- Born: April 12, 1952 (age 74) St. John's, Newfoundland and Labrador
- Education: Memorial University of Newfoundland Ryerson Polytechnical Institute (now Toronto Metropolitan University)
- Occupation: Journalist
- Spouse(s): Sylvie Goulet (1980-div.) Dawna Friesen (div.)

= Tom Kennedy (journalist) =

Canadian television journalist (born 1952)

Tom Kennedy (born April 12, 1952) is a former Canadian television journalist, who was associated over the course of his career with both CBC News and CTV News.

Born in St. John's, Newfoundland, Kennedy was educated at Memorial University of Newfoundland and at Ryerson Polytechnical Institute where he received a Bachelor of Arts in journalism. He began working at The Globe and Mail as an editor and reporter. He then moved on to CBC News in 1976 where he spent the next twenty-five years.

He was one of the few Canadian journalists present when the crisis in Tiananmen Square hit in Beijing, in June 1989. He won the Gemini Award for Best News Reportage at the 4th Gemini Awards, for his coverage of Tiananmen Square. He later won a second Gemini Award for Best News Reportage at the 14th Gemini Awards in 1999.
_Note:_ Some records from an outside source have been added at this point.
-- ==== Sys2Proof/Laws/Frames.lean ====
section
/-! SUPPORT. What a received frame and a taken event come to, as equations: the meaning's own operation at the frame's
end, then the event's end; and how a peer's entry is looked up before and after the further work of an event. -/

namespace Sys2Proof.Machine

variable {s t u : State} {f : State → State}

/-- Past LOADING an event is its operation and its end. -/
theorem take_live (hl : s.live = true) : s.take f = (f s).finish := if_pos hl

/-- An event that leaves nothing to settle ends with its ALERTs. -/
theorem take_settled (hl : s.live = true) (e : f s = u) (h : Settled u) : AfterAlerts u (s.take f) := by
  rw [take_live hl, e]
  exact finish_settled u h

/-- The further work of a taken event. -/
theorem take_further (hl : s.live = true) : FurtherWork (f s) (s.take f) := by
  rw [take_live hl]
  exact (inside_finish _).further

theorem FurtherWork.trans (h : FurtherWork s t) (k : FurtherWork t u) : FurtherWork s u where
  outer := k.outer.trans h.outer
  core b := (k.core b).trans (h.core b)
  holds := by
    rcases h.holds with a | a <;> rcases k.holds with b | b <;> rw [b, a]
    exacts [.inl rfl, .inr rfl, .inr rfl, .inr rfl]
  peers := k.peers.trans h.peers
  record f e := k.record f (h.record f e)
  latched c e := k.latched c (h.latched c e)

/-! ### Frames -/

@[simp] theorem frameTaken_own (src len : Nat) (s : State) : (s.frameTaken src len).sl = s.sl := by
  unfold State.frameTaken State.refresh
  dsimp only
  split
  · split <;> rfl
  · rfl

theorem frameTaken_now (src len : Nat) (s : State) : (s.frameTaken src len).now = s.frameEnd len := by
  unfold State.frameTaken State.refresh State.frameEnd
  dsimp only
  split
  · split <;> rfl
  · rfl

/-- A frame's end touches the line, the presence rows and time alone. -/
theorem frameTaken_rest (src len : Nat) (s : State) :
    s.frameTaken src len = { s with
      now := (s.frameTaken src len).now, li := (s.frameTaken src len).li,
      sb.presence := (s.frameTaken src len).sb.presence } := by
  unfold State.frameTaken State.refresh
  dsimp only
  split
  · split <;> rfl
  · rfl

theorem frameTaken_settled (src len : Nat) (h : Settled s) : Settled (s.frameTaken src len) := by
  rw [frameTaken_rest]; exact h

/-- A valid frame of another sender is its operation at the frame's end. -/
theorem receive_other (src kind len : Nat) (hr : s.receiving = true) (ho : src ≠ s.sl.own) :
    s.receive src kind len f = (f (s.frameTaken src len)).finish := by
  unfold State.receive
  rw [if_pos hr]
  dsimp only
  rw [if_neg (by exact ho)]
  rfl

/-- A notice that is addressed to the station and fits its layout. -/
theorem hand_fits (src tgt kind len : Nat) (hr : s.receiving = true) (ho : src ≠ s.sl.own) (ha : s.addressed tgt = true)
    (hk : 1 ≤ src ∧ src ≤ 15 ∨ src = 0 ∧ kind = 9) :
    s.hand src tgt kind len true f = (f (s.frameTaken src len)).finish := by
  unfold State.hand
  rw [receive_other _ _ _ hr ho]
  have e : State.addressed tgt (s.frameTaken src len) = true := by simpa [State.addressed] using ha
  have k : (inRange 1 15 src || (src == 0 && kind == 9)) = true := by
    rcases hk with ⟨a, b⟩ | ⟨a, b⟩
    · simp [inRange, a, b]
    · simp [a, b]
  simp [e, k]

/-- One whose fields do not fit counts one receive error. -/
theorem hand_unfit (src tgt kind len : Nat) (hr : s.receiving = true) (ho : src ≠ s.sl.own) (ha : s.addressed tgt = true)
    (hk : 1 ≤ src ∧ src ≤ 15 ∨ src = 0 ∧ kind = 9) :
    s.hand src tgt kind len false f = (s.frameTaken src len).receiveError.finish := by
  unfold State.hand
  rw [receive_other _ _ _ hr ho]
  have e : State.addressed tgt (s.frameTaken src len) = true := by simpa [State.addressed] using ha
  have k : (inRange 1 15 src || (src == 0 && kind == 9)) = true := by
    rcases hk with ⟨a, b⟩ | ⟨a, b⟩
    · simp [inRange, a, b]
    · simp [a, b]
  simp [e, k]

theorem hand_hears (src tgt kind len : Nat) (h : s.hears src tgt) :
    s.hand src tgt kind len true f = (f (s.frameTaken src len)).finish :=
  hand_fits _ _ _ _ h.1 h.2.2.2.1 h.2.2.2.2 (.inl ⟨h.2.1, h.2.2.1⟩)

theorem order_hears (src len : Nat) (h : s.hearsOrder src) :
    s.order src s.sl.own len f = (f (s.frameTaken src len)).finish :=
  hand_fits _ _ _ _ h.1 h.2.2.1 (by simp [State.addressed]) (by have := h.2.1; omega)

theorem order_group (src len : Nat) (h : s.hearsOrder src) : s.order src 0 len f = (f (s.frameTaken src len)).finish :=
  hand_fits _ _ _ _ h.1 h.2.2.1 (by simp [State.addressed]) (by have := h.2.1; omega)

/-! ### A peer's entries -/

theorem entry_peers (st bd : Nat) (s : State) (h : st ≠ s.sl.own) :
    s.entry st bd = s.peers.find? fun e => e.named st bd := by
  unfold State.entry State.peers
  rw [List.find?_filter]
  congr 1
  funext e
  by_cases k : e.station = st
  · by_cases g : e.bed = bd <;> simp [Entry.named, k, h, g]
  · simp [Entry.named, k]

/-- A peer's entry is the same after the further work of an event. -/
theorem Inside.entry (h : Inside s t) (st bd : Nat) (k : st ≠ s.sl.own) : t.entry st bd = s.entry st bd := by
  rw [entry_peers _ _ _ k, entry_peers _ _ _ (by rw [h.sl]; exact k), h.peers]

theorem hasEntry_entry (st bd : Nat) (s : State) : s.hasEntry st bd = (s.entry st bd).isSome := by
  unfold State.hasEntry State.entry
  induction s.sb.book with
  | nil => rfl
  | cons e l ih =>
    simp only [List.any_cons, List.find?_cons, ih]
    cases e.named st bd <;> simp

/-- What an insertion with room leaves under the entry's name (R37, R38). -/
theorem entry_insert (e : Entry) (s : State) (hn : s.hasEntry e.station e.bed = false) (hr : s.sb.book.length < 32) :
    (s.insert e).entry e.station e.bed = some e := by
  unfold State.insert
  rw [if_neg (by simp [hn]), if_pos (show s.sb.book.length < Config.bookRoom from hr)]
  rw [hasEntry_entry] at hn
  unfold State.entry at hn ⊢
  simp only [State.putBook_book, List.find?_append]
  rw [Option.isSome_eq_false_iff, Option.isNone_iff_eq_none] at hn
  rw [hn]
  simp [Entry.named]

theorem find_updateEntry (st bd : Nat) (f : Entry → Entry) (hf : ∀ e, (f e).station = e.station ∧ (f e).bed = e.bed)
    (l : List Entry) : (updateEntry st bd f l).find? (fun e => e.named st bd) = (l.find? fun e => e.named st bd).map f := by
  unfold updateEntry
  induction l with
  | nil => rfl
  | cons e l ih =>
    simp only [List.map_cons, List.find?_cons]
    by_cases h : e.named st bd = true
    · have : (f e).named st bd = true := by simpa [Entry.named, hf e] using h
      simp [h, this]
    · simp only [Bool.not_eq_true] at h
      simp [h, ih]

/-- What a change leaves under the entry's name (R37). -/
theorem entry_changeEntry (st bd : Nat) (f : Entry → Entry) (hf : ∀ e, (f e).station = e.station ∧ (f e).bed = e.bed)
    (s : State) : (s.changeEntry st bd f).entry st bd = (s.entry st bd).map f := by
  unfold State.changeEntry State.entry
  dsimp only
  split <;> exact find_updateEntry st bd f hf _

/-- A removed entry is gone (R37). -/
theorem entry_remove (st bd : Nat) (s : State) : (s.remove st bd).entry st bd = none := by
  unfold State.remove
  split
  · unfold State.entry
    rw [State.putBook_book, List.find?_eq_none]
    intro e he
    unfold removeEntry at he
    simpa using (List.mem_filter.mp he).2
  · rename_i h
    rw [hasEntry_entry] at h
    simpa using h

end Sys2Proof.Machine
end

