-- ==== Sys2Proof/Tests/Slice0.lean ====
section
/-! SUPPORT. Tests: operands that the well-formedness check refuses, frames and setup fields written out from the manual's
tables, small steps, and for each statement a state and operands that meet its hypotheses, at the edges of their ranges. -/

set_option Elab.async false

namespace Sys2Proof.Tests

open Sys2Proof.Machine

/-! ### Ill-formed operands, one for each check -/

/-- The check refuses every one of these commands. -/
def refused (l : List Instr) : Bool := l.all fun i => !i.wf

def noTally : TallyNotice := ⟨false, false, false, false, false, 40, []⟩
def aSky : Sky := ⟨-10, 3, 300, 3, 13, 1, 1439⟩

theorem test_wf_refuses_image_over_160_bytes : refused [.setupImageRead (List.replicate 161 0) false false] = true := by decide +kernel

theorem test_wf_refuses_invalid_frame_that_is_short_or_whole :
    refused [.invalidFrame [0x6B, 2, 5], .invalidFrame [0x6A, 3, 5, 0, 1, 8, 0, 0],
      .invalidFrame [0x6B, 3, 5, 0, 1, 8, 0x6B, 0xC1]] = true := by decide +kernel

theorem test_wf_refuses_malformed_notice :
    refused [.malformedNotice 0 0 2 [], .malformedNotice 16 0 2 [], .malformedNotice 5 16 2 [], .malformedNotice 5 0 8 [],
      .malformedNotice 5 0 2 (List.replicate 25 0), .malformedNotice 5 0 4 [7]] = true := by decide +kernel

theorem test_wf_refuses_frame_fields :
    refused [.duplicateNumberEvent 256 0, .duplicateNumberEvent 2 25, .unhandedFrameReceived 256 0 2 0,
      .unhandedFrameReceived 5 256 2 0, .unhandedFrameReceived 5 0 256 0, .unhandedFrameReceived 5 0 2 25] = true := by decide +kernel

theorem test_wf_refuses_tally :
    refused [.tallyReceived 0 0 noTally, .tallyReceived 5 16 noTally, .tallyReceived 5 0 { noTally with budget := 7 },
      .tallyReceived 5 0 { noTally with budget := 121 },
      .tallyReceived 5 0 { noTally with entries := List.replicate 6 ⟨0, 1, .dry, true⟩ },
      .tallyReceived 5 0 { noTally with entries := [⟨9, 1, .dry, true⟩] },
      .tallyReceived 5 0 { noTally with entries := [⟨8, 121, .dry, true⟩] }] = true := by decide +kernel

theorem test_wf_refuses_claim_commit_drop_free :
    refused [.claimReceived 0 0 0 1 .dry 0, .claimReceived 5 16 0 1 .dry 0, .claimReceived 5 0 8 1 .dry 0,
      .claimReceived 5 0 0 0 .dry 0, .claimReceived 5 0 0 121 .dry 0, .claimReceived 5 0 0 1 .dry 256,
      .commitReceived 16 0 0, .commitReceived 5 16 0, .commitReceived 5 0 9, .dropReceived 0 0 0, .dropReceived 5 16 0,
      .dropReceived 5 0 8, .freeReceived 0 0 0, .freeReceived 5 16 0, .freeReceived 5 0 9] = true := by decide +kernel

theorem test_wf_refuses_shed_and_sky :
    refused [.shedReceived 0 4 0 0 .severe, .shedReceived 5 16 0 0 .severe, .shedReceived 5 4 8 0 .severe,
      .shedReceived 5 4 0 8 .severe, .skyReceived 0 0 aSky, .skyReceived 5 16 aSky,
      .skyReceived 5 0 { aSky with temperature := -129 }, .skyReceived 5 0 { aSky with temperature := 128 },
      .skyReceived 5 0 { aSky with recentRain := 65536 }, .skyReceived 5 0 { aSky with dayRain := 65536 },
      .skyReceived 5 0 { aSky with hourRain := 65536 }, .skyReceived 5 0 { aSky with hourIndex := 24 },
      .skyReceived 5 0 { aSky with evapClass := 4 }, .skyReceived 5 0 { aSky with minute := 1440 }] = true := by decide +kernel

theorem test_wf_refuses_orders :
    refused [.water 16 4 0 1, .water 5 16 0 1, .water 5 4 256 1, .water 5 4 0 65536, .skip 16 4 0, .skip 5 16 0,
      .skip 5 4 256, .pause 16 4 0, .pause 5 16 0, .pause 5 4 256, .resume 16 4 0, .resume 5 16 0, .resume 5 4 256,
      .target 16 4 0 30 45, .target 5 16 0 30 45, .target 5 4 256 30 45, .target 5 4 0 256 45, .target 5 4 0 30 256,
      .clear 16 4 0 0, .clear 5 16 0 0, .clear 5 4 256 0, .clear 5 4 0 256, .query 16 4 0 0, .query 5 16 0 0,
      .query 5 4 256 0, .query 5 4 0 256, .clock 16 4 0 0, .clock 5 16 0 0, .clock 5 4 256 0, .clock 5 4 0 65536] = true := by
  decide +kernel

theorem test_wf_refuses_timers_and_counts :
    refused [.peerExpiry 0, .peerExpiry 16, .pendingLapse 0 0, .pendingLapse 5 9, .courtesyDelayEnd .severe,
      .probeMeasurementEnd [5, 0], .probeMeasurementEnd (List.replicate 18 1)] = true := by decide +kernel

/-! ### Frames written out (sections 1.2 and 2.1, R4), read by station 4 -/

theorem test_frame_claim :
    frameCommand 4 [0x6B, 2, 5, 0, 4, 3, 24, 1, 7, 0x85, 0xB5] = .claimReceived 5 0 3 24 .dry 7 := by decide +kernel

theorem test_frame_commit_drop_free :
    frameCommand 4 [0x6B, 3, 5, 0, 1, 8, 0x6B, 0xC1] = .commitReceived 5 0 8
      ∧ frameCommand 4 [0x6B, 4, 5, 0, 1, 7, 0x78, 0x15] = .dropReceived 5 0 7
      ∧ frameCommand 4 [0x6B, 5, 5, 0, 1, 8, 0xB7, 0xD8] = .freeReceived 5 0 8 := by decide +kernel

theorem test_frame_shed :
    frameCommand 4 [0x6B, 6, 5, 4, 3, 2, 6, 2, 0xAF, 0x46] = .shedReceived 5 4 2 6 .severe := by decide +kernel

theorem test_frame_tally :
    frameCommand 4 [0x6B, 1, 5, 0, 9, 0x19, 40, 2, 0, 12, 5, 8, 120, 0, 0x0E, 0x86]
      = .tallyReceived 5 0 ⟨true, false, false, true, true, 40, [⟨0, 12, .dry, true⟩, ⟨8, 120, .normal, false⟩]⟩ := by decide +kernel

theorem test_frame_sky :
    frameCommand 4 [0x6B, 7, 5, 0, 11, 0xF6, 3, 0, 0x2C, 1, 3, 0, 13, 1, 0x9F, 5, 0x3E, 0x5E]
      = .skyReceived 5 0 aSky := by decide +kernel

theorem test_frame_orders_of_volume_and_minute :
    frameCommand 4 [0x6B, 9, 0, 4, 4, 1, 2, 0xD0, 7, 0xF6, 0x2D] = .water 0 4 2 2000
      ∧ frameCommand 4 [0x6B, 9, 0, 0, 4, 8, 3, 0x9F, 5, 0x5C, 0xD8] = .clock 0 0 3 1439
      ∧ frameCommand 4 [0x6B, 9, 1, 4, 4, 5, 0, 30, 45, 0x97, 0xEB] = .target 1 4 0 30 45 := by decide +kernel

theorem test_frame_other_orders :
    frameCommand 4 [0x6B, 9, 1, 4, 2, 2, 0, 0x4B, 0xC5] = .skip 1 4 0
      ∧ frameCommand 4 [0x6B, 9, 1, 4, 2, 3, 0, 0xD3, 0xDE] = .pause 1 4 0
      ∧ frameCommand 4 [0x6B, 9, 1, 4, 2, 4, 0, 0x61, 0xCE] = .resume 1 4 0
      ∧ frameCommand 4 [0x6B, 9, 1, 4, 3, 6, 0, 12, 0x44, 0xAF] = .clear 1 4 0 12
      ∧ frameCommand 4 [0x6B, 9, 1, 4, 3, 7, 0, 1, 0xC5, 0x33] = .query 1 4 0 1 := by decide +kernel

theorem test_frame_spoilt_or_own_or_for_another :
    frameCommand 4 [0x6B, 3, 5, 0, 1, 8, 0x6B, 0xC0] = .invalidFrame [0x6B, 3, 5, 0, 1, 8, 0x6B, 0xC0]
      ∧ frameCommand 5 [0x6B, 3, 5, 0, 1, 8, 0x6B, 0xC1] = .duplicateNumberEvent 3 1
      ∧ frameCommand 3 [0x6B, 6, 5, 4, 3, 2, 6, 2, 0xAF, 0x46] = .unhandedFrameReceived 5 4 6 3 := by decide +kernel

/-! ### A small station -/

/-- A probe bed with a latching valve: 6.0 L/min, start 30, stop 45, floor 15, 2.0 L a point, cycle 12 L, cap 60 L. -/
def aBed : BedSetup :=
  ⟨true, true, .latch, .probe, .oneSettle, 12, 24000, 8000, 30, 45, 15, 20, 10, 12, 12, 25, 50, 60⟩

/-- Two latching beds (the second confirmed by flow), one held bed, the rest absent; a weather source, metered. -/
def aSetup : Setup :=
  { Setup.blank with
    weatherSource := true, budget := 40, pulsesPerLitre := 20, pulseWidth := 6, pullIn := 10, rainThreshold := 5
    c0 := 10000, c40 := 20000, groups := [⟨2, 255, 3⟩, ⟨0, 128, 0⟩]
    beds := ⟨aBed, { aBed with confirm := .flowOnly, soak := 0 }, { aBed with kind := .held }, .absent, .absent, .absent,
      .absent, .absent⟩ }

/-- An IDLE bed in force, with its last wetness. -/
def idleBed (w : Option Nat) : Bed := { Bed.fresh with state := .idle, start := 30, stop := 45, wetness := w }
In 2001, he became the CTV News bureau chief in London, England and spent the next dozen years covering major international events. Beginning in 2012, he was based out of Toronto, doing documentaries for CTV's newsmagazine series W5, for which he won a Canadian Screen Award for Best Host or Interviewer in a News or Information Program or Series at the 3rd Canadian Screen Awards in 2015. He left CTV in 2015, following a round of staffing cutbacks.

He was formerly married to Global National anchor Dawna Friesen, and is now divorced.